**TASK OBJECTIVE:**
In the entries that follow, which lines hold the string "execJSmpl"? List them.

**INPUT DATA:**
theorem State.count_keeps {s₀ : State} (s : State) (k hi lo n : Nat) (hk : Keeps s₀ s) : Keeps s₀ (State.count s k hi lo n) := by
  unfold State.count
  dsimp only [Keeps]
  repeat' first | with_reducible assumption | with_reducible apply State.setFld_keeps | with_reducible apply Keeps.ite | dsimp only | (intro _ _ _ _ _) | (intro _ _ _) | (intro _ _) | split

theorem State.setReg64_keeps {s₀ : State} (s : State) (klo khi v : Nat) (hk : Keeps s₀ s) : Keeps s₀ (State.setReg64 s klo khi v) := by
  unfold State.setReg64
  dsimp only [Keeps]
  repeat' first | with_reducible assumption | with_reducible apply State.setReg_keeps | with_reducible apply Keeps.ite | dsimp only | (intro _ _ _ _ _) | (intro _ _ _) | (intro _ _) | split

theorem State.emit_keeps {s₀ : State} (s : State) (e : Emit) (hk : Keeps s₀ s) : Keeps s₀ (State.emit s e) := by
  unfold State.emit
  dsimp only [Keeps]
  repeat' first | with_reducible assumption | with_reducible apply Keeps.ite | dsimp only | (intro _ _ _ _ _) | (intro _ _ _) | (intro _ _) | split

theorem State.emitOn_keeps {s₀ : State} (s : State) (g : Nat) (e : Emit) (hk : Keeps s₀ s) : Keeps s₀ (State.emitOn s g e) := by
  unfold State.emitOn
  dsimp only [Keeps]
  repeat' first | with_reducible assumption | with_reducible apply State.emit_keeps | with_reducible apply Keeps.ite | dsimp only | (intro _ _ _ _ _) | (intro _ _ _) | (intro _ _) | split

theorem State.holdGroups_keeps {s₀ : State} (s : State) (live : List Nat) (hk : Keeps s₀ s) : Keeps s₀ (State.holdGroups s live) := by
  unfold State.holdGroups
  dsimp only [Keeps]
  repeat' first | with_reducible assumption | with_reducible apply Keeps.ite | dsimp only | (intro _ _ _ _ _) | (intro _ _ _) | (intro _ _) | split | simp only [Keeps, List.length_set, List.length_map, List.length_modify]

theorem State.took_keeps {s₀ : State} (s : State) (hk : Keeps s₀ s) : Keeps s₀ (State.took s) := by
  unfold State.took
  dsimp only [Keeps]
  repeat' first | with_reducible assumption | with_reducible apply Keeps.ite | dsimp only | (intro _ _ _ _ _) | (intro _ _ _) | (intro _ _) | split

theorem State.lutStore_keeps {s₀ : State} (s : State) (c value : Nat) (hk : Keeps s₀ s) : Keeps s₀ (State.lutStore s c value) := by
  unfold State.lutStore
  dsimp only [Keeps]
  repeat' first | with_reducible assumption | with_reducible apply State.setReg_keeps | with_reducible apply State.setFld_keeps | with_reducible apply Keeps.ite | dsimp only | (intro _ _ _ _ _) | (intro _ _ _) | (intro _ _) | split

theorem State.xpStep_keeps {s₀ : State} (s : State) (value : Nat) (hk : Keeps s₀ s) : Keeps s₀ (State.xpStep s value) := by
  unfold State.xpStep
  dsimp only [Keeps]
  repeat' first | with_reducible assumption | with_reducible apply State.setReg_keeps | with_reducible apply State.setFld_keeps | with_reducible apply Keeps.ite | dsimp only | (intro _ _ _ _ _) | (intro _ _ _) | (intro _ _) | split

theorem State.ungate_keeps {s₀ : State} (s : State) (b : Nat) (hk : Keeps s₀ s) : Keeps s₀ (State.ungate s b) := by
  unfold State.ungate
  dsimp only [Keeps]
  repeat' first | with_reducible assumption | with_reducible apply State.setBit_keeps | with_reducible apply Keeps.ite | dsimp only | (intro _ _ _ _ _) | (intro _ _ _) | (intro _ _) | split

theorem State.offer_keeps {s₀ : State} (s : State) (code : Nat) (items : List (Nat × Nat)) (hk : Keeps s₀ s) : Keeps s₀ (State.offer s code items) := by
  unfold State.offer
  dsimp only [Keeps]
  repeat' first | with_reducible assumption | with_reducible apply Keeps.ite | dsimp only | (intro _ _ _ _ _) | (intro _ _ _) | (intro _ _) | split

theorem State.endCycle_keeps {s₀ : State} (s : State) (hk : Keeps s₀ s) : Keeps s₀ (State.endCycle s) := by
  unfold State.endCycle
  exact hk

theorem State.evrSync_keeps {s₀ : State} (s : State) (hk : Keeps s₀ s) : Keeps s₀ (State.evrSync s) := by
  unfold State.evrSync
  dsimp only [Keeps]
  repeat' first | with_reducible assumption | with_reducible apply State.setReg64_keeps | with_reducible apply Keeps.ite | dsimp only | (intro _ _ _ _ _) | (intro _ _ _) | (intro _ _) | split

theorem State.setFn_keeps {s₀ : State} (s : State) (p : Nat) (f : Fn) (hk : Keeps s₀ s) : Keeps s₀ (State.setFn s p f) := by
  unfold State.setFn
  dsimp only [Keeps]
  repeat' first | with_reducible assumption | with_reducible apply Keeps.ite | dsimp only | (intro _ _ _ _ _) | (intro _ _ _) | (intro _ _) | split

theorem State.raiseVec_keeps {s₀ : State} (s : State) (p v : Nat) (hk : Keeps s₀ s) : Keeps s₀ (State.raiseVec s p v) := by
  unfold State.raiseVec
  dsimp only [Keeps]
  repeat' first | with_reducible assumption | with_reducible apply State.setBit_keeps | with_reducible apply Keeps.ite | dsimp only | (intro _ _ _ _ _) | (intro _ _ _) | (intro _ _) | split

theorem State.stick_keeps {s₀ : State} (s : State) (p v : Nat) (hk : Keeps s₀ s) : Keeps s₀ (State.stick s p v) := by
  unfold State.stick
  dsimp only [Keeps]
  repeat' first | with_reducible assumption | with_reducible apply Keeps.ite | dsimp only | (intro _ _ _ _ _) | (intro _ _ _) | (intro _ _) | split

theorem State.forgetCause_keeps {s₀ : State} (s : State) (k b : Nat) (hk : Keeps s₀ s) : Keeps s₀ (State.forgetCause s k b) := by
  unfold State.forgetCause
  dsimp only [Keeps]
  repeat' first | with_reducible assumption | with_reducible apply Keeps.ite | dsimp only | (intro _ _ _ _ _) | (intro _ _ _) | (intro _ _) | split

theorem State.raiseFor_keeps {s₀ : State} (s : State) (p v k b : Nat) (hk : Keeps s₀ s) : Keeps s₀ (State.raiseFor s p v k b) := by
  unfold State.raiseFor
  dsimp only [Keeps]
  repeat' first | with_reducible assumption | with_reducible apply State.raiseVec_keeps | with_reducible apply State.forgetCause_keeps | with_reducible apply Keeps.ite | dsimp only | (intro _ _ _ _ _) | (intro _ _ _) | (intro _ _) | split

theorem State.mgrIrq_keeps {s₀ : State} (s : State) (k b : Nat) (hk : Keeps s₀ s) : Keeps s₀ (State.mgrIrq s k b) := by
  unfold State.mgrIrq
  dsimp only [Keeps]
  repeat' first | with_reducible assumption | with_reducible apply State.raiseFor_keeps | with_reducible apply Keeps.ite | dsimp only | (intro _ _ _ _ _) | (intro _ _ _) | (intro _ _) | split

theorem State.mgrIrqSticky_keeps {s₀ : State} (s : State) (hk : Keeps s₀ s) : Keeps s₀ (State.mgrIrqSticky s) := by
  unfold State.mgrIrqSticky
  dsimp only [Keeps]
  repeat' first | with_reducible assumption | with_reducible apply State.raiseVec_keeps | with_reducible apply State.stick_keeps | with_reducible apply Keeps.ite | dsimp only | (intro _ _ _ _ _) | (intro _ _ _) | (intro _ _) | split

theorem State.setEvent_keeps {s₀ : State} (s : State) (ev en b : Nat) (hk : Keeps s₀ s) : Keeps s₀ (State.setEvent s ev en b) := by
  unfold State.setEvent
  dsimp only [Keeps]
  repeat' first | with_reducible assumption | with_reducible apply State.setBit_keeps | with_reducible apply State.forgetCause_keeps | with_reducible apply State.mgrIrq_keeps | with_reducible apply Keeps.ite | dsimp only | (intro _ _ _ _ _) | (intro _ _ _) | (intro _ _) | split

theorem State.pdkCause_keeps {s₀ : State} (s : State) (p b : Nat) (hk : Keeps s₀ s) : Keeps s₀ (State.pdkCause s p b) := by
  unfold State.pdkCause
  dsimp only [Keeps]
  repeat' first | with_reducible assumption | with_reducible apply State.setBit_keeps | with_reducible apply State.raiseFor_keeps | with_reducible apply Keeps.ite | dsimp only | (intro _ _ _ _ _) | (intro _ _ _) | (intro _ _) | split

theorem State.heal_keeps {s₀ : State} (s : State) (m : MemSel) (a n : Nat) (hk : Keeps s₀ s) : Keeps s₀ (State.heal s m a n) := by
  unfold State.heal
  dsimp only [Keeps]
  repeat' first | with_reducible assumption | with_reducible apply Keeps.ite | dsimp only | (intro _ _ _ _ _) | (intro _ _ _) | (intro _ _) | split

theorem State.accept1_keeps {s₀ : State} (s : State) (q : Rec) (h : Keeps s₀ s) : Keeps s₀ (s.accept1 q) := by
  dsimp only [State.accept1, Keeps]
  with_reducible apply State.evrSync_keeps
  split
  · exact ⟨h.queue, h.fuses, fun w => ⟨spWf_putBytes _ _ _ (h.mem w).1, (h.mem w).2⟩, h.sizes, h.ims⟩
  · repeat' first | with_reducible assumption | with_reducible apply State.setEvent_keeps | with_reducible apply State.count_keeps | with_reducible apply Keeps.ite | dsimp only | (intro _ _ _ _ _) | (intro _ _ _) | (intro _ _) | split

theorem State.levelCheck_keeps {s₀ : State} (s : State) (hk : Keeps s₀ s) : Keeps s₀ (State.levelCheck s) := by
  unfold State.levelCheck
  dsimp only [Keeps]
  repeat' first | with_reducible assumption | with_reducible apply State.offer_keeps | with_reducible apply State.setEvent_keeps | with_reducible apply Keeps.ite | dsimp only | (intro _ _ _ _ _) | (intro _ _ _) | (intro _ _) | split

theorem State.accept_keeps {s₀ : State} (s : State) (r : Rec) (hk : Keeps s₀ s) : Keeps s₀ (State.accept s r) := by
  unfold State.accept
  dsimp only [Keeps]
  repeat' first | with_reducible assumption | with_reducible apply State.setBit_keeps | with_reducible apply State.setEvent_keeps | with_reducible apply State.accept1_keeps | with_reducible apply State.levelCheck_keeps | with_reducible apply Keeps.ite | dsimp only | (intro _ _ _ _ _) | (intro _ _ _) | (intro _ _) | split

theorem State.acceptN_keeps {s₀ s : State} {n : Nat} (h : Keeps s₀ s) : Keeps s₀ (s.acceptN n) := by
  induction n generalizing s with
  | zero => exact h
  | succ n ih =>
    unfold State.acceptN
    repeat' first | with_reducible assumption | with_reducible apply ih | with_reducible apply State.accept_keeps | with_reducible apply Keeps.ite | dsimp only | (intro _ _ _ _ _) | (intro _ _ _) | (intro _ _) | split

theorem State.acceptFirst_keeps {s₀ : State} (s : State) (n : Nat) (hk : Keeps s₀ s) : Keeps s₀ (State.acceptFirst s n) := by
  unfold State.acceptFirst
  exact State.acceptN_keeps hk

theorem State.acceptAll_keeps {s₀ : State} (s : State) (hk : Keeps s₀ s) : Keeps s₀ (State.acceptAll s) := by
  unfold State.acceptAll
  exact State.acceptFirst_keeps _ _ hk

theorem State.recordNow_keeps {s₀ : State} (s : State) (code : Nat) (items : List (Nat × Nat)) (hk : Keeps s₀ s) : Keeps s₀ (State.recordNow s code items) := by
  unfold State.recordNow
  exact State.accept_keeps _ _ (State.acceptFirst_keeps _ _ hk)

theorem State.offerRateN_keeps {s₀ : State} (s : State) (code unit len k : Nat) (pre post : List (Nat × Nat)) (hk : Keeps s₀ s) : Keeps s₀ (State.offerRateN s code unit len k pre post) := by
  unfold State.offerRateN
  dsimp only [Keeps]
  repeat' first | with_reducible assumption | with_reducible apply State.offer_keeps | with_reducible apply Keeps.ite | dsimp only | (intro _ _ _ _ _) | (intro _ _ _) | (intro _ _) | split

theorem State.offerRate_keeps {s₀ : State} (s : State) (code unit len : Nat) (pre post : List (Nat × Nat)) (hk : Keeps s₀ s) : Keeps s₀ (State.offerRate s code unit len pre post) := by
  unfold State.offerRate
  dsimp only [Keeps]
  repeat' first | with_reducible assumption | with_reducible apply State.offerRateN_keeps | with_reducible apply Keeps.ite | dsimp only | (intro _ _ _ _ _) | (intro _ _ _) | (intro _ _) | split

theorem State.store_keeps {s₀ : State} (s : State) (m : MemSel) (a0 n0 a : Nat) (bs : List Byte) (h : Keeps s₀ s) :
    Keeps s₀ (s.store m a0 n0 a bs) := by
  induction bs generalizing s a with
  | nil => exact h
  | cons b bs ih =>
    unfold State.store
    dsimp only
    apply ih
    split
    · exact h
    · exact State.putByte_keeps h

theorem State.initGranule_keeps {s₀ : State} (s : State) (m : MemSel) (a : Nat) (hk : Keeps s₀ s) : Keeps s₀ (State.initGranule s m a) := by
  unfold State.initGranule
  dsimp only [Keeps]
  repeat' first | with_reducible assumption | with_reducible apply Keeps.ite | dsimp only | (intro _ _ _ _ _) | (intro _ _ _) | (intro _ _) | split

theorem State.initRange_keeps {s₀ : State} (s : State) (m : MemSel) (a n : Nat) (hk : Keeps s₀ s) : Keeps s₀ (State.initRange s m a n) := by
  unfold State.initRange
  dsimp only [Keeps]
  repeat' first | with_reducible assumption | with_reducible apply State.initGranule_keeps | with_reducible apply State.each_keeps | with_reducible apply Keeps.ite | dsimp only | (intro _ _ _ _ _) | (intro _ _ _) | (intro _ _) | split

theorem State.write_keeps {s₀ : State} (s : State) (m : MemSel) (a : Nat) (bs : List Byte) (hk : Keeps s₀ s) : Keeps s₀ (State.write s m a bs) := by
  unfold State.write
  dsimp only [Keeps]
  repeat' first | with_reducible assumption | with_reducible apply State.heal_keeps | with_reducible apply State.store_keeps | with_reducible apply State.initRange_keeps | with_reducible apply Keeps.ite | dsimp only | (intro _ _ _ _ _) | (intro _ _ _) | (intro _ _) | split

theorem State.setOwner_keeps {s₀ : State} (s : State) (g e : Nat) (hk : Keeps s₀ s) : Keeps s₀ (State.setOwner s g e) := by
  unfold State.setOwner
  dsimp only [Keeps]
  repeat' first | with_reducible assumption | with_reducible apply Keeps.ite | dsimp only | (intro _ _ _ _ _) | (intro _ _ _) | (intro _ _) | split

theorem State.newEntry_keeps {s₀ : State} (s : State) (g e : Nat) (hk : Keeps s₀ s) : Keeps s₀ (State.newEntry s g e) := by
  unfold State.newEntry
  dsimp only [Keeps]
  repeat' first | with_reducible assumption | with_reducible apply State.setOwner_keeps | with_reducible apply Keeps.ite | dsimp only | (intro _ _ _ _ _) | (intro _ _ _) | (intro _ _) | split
==
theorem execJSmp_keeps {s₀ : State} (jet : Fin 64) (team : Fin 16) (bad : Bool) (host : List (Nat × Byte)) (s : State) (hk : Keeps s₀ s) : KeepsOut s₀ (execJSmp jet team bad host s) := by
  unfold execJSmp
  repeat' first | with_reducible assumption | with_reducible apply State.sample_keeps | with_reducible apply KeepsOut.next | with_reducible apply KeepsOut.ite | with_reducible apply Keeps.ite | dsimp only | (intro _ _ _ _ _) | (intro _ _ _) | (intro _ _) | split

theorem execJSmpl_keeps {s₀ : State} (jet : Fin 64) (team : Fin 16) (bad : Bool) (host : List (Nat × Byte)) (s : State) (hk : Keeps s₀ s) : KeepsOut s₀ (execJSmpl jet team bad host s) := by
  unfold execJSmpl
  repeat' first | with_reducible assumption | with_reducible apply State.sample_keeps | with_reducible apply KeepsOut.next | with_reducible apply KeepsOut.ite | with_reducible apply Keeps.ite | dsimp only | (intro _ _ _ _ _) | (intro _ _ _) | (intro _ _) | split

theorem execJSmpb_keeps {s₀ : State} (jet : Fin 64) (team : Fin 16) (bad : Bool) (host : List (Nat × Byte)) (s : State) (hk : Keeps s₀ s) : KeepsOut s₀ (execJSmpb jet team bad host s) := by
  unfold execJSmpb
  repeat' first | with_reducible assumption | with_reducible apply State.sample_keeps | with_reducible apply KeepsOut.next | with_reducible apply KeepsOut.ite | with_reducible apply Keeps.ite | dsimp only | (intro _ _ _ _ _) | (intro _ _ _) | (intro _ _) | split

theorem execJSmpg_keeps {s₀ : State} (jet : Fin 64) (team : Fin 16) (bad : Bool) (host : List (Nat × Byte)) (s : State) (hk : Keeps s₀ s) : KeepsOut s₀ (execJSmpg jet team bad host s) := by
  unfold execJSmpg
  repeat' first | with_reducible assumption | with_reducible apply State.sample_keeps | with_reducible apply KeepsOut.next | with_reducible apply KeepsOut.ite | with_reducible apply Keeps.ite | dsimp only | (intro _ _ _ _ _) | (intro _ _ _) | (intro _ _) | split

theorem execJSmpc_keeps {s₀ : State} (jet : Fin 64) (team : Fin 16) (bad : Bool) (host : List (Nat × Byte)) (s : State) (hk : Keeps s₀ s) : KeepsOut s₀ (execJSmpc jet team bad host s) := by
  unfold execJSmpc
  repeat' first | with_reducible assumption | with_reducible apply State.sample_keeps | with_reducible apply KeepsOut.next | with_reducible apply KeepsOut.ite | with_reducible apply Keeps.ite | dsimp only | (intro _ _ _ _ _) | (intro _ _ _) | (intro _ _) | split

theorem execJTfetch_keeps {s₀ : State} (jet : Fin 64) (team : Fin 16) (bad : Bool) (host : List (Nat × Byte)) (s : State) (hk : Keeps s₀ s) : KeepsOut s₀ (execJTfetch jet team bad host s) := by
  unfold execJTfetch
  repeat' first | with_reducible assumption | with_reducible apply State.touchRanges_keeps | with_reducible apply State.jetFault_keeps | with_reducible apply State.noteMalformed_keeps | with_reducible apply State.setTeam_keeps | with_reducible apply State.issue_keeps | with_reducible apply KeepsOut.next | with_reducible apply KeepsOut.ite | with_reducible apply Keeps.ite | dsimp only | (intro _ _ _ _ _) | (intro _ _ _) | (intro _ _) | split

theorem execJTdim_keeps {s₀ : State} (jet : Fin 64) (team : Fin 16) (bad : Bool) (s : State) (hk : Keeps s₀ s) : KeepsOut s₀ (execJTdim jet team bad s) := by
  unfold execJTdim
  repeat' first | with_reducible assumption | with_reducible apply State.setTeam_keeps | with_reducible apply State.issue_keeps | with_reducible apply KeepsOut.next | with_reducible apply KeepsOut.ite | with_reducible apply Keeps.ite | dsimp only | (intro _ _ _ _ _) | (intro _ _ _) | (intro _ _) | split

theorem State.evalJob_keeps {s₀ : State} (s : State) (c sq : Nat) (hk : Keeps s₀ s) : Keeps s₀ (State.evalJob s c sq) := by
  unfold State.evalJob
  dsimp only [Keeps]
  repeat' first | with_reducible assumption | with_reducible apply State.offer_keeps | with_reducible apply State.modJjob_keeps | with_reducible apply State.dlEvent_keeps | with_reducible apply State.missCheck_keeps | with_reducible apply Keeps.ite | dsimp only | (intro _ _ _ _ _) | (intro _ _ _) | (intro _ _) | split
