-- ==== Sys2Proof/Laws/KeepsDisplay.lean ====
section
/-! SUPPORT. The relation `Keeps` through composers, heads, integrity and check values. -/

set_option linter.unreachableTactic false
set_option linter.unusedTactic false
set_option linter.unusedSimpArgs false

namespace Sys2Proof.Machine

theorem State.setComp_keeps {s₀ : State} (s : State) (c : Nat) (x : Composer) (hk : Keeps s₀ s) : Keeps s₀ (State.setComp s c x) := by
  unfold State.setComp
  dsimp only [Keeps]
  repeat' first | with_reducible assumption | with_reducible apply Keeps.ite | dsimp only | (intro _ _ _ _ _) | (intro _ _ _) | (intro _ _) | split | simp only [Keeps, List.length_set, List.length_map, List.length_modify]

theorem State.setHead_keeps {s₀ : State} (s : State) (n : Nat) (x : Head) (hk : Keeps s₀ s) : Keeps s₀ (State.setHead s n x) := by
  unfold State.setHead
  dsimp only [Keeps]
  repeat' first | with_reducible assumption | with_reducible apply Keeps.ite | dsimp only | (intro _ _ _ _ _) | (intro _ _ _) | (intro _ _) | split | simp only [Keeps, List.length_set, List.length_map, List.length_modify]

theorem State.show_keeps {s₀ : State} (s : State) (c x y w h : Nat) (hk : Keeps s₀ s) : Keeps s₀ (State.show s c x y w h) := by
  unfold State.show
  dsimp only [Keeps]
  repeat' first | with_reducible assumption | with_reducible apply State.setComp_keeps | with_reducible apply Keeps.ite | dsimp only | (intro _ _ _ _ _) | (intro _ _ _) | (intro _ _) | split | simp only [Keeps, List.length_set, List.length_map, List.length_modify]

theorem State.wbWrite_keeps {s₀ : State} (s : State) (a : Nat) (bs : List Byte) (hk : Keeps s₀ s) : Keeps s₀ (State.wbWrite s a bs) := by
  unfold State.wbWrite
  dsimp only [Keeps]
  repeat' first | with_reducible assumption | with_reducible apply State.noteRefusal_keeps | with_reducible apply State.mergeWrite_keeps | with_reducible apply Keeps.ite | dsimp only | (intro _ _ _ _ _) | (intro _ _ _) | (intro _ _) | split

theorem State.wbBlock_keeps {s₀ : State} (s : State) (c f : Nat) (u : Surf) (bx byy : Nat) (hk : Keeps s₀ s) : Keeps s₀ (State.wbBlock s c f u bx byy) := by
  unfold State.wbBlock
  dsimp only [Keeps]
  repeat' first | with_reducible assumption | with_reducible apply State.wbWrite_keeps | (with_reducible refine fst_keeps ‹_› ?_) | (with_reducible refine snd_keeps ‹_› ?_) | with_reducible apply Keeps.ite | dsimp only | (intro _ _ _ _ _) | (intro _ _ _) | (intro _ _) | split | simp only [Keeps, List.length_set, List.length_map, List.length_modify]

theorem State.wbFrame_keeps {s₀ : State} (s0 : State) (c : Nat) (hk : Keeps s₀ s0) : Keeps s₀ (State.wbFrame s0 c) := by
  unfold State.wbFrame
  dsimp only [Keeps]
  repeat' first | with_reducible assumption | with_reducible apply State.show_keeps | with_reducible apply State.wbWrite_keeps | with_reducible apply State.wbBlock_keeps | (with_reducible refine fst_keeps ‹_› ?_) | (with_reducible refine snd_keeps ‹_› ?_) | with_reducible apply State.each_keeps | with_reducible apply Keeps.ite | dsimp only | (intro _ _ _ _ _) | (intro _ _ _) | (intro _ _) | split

**EXERCISE SOLUTION:**
theorem execJSmpl_keeps {s₀ : State} (jet : Fin 64) (team : Fin 16) (bad : Bool) (host : List (Nat × Byte)) (s : State) (hk : Keeps s₀ s) : KeepsOut s₀ (execJSmpl jet team bad host s) := by
  unfold execJSmpl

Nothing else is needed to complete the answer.